Extracted data entries:
Segment Open
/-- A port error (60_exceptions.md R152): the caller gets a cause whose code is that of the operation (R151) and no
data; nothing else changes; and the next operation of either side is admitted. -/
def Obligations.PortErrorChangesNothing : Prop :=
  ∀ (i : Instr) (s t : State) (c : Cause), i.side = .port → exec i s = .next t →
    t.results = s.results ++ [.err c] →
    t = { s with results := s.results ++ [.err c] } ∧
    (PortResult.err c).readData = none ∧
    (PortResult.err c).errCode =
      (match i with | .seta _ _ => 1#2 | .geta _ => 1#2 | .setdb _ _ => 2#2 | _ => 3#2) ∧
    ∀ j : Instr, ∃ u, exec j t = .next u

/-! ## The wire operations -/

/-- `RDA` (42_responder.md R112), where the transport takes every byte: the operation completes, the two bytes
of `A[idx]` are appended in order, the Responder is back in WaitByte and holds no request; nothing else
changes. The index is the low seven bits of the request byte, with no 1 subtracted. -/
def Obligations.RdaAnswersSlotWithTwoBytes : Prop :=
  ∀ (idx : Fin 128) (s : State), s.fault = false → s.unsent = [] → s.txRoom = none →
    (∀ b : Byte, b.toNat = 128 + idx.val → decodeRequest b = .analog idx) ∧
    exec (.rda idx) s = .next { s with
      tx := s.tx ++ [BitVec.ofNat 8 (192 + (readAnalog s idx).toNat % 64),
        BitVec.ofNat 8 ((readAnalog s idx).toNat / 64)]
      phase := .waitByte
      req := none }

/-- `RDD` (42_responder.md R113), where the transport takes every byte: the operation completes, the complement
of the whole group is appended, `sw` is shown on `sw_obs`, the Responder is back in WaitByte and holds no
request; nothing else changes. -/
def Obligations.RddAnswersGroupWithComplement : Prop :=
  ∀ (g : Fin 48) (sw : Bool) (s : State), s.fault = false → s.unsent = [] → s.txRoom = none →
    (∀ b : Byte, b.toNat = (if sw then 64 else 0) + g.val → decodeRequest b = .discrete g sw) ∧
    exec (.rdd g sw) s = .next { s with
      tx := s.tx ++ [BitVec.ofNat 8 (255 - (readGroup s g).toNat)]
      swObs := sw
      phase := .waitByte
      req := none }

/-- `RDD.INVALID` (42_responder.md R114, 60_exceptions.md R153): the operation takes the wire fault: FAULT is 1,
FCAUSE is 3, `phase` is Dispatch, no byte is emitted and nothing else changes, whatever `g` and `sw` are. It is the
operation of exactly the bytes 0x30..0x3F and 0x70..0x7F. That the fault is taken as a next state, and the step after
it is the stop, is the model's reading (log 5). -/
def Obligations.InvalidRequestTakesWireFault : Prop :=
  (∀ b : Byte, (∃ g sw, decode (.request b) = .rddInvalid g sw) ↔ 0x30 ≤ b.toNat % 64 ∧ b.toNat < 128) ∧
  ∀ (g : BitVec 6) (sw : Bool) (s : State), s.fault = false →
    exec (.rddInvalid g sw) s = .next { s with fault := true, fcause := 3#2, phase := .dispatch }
Segment Closed
Segment Open
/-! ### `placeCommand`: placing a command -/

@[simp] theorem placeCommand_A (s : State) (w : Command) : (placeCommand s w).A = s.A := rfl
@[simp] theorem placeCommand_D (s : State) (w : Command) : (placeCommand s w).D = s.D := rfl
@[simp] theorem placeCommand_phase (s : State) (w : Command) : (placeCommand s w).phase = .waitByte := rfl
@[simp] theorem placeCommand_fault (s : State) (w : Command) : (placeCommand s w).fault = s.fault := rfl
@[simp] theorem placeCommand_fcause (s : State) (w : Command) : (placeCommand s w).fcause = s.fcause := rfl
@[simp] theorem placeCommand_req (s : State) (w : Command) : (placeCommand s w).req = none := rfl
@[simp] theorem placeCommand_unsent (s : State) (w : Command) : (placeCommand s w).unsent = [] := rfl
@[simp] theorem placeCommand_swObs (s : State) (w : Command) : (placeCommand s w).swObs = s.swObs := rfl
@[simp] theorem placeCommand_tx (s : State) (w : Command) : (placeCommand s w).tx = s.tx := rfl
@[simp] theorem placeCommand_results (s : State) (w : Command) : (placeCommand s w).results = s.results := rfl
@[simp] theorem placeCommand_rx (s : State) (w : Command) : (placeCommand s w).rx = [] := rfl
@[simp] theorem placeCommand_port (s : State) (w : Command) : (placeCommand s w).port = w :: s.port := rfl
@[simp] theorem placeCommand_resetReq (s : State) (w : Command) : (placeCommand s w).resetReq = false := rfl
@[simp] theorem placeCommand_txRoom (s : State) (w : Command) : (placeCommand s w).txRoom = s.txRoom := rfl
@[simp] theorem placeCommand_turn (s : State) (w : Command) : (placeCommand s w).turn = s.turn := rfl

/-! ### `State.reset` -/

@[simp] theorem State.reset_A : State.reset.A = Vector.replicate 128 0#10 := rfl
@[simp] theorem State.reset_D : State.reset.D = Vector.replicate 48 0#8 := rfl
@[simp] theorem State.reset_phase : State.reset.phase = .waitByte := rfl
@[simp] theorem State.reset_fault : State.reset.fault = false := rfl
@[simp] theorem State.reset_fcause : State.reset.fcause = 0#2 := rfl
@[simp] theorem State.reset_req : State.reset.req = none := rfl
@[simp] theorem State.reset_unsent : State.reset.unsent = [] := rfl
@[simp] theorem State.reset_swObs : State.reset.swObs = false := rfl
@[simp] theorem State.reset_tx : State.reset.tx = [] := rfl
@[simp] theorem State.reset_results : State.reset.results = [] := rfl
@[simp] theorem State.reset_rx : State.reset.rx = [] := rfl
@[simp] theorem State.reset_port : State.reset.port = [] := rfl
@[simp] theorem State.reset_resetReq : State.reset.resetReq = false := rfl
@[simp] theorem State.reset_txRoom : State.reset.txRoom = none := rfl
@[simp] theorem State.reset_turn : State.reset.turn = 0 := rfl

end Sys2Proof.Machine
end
Segment Closed
Problem description:
Show all lines above holding the word "swObs".

Written response:
      swObs := sw
@[simp] theorem placeCommand_swObs (s : State) (w : Command) : (placeCommand s w).swObs = s.swObs := rfl
@[simp] theorem State.reset_swObs : State.reset.swObs = false := rfl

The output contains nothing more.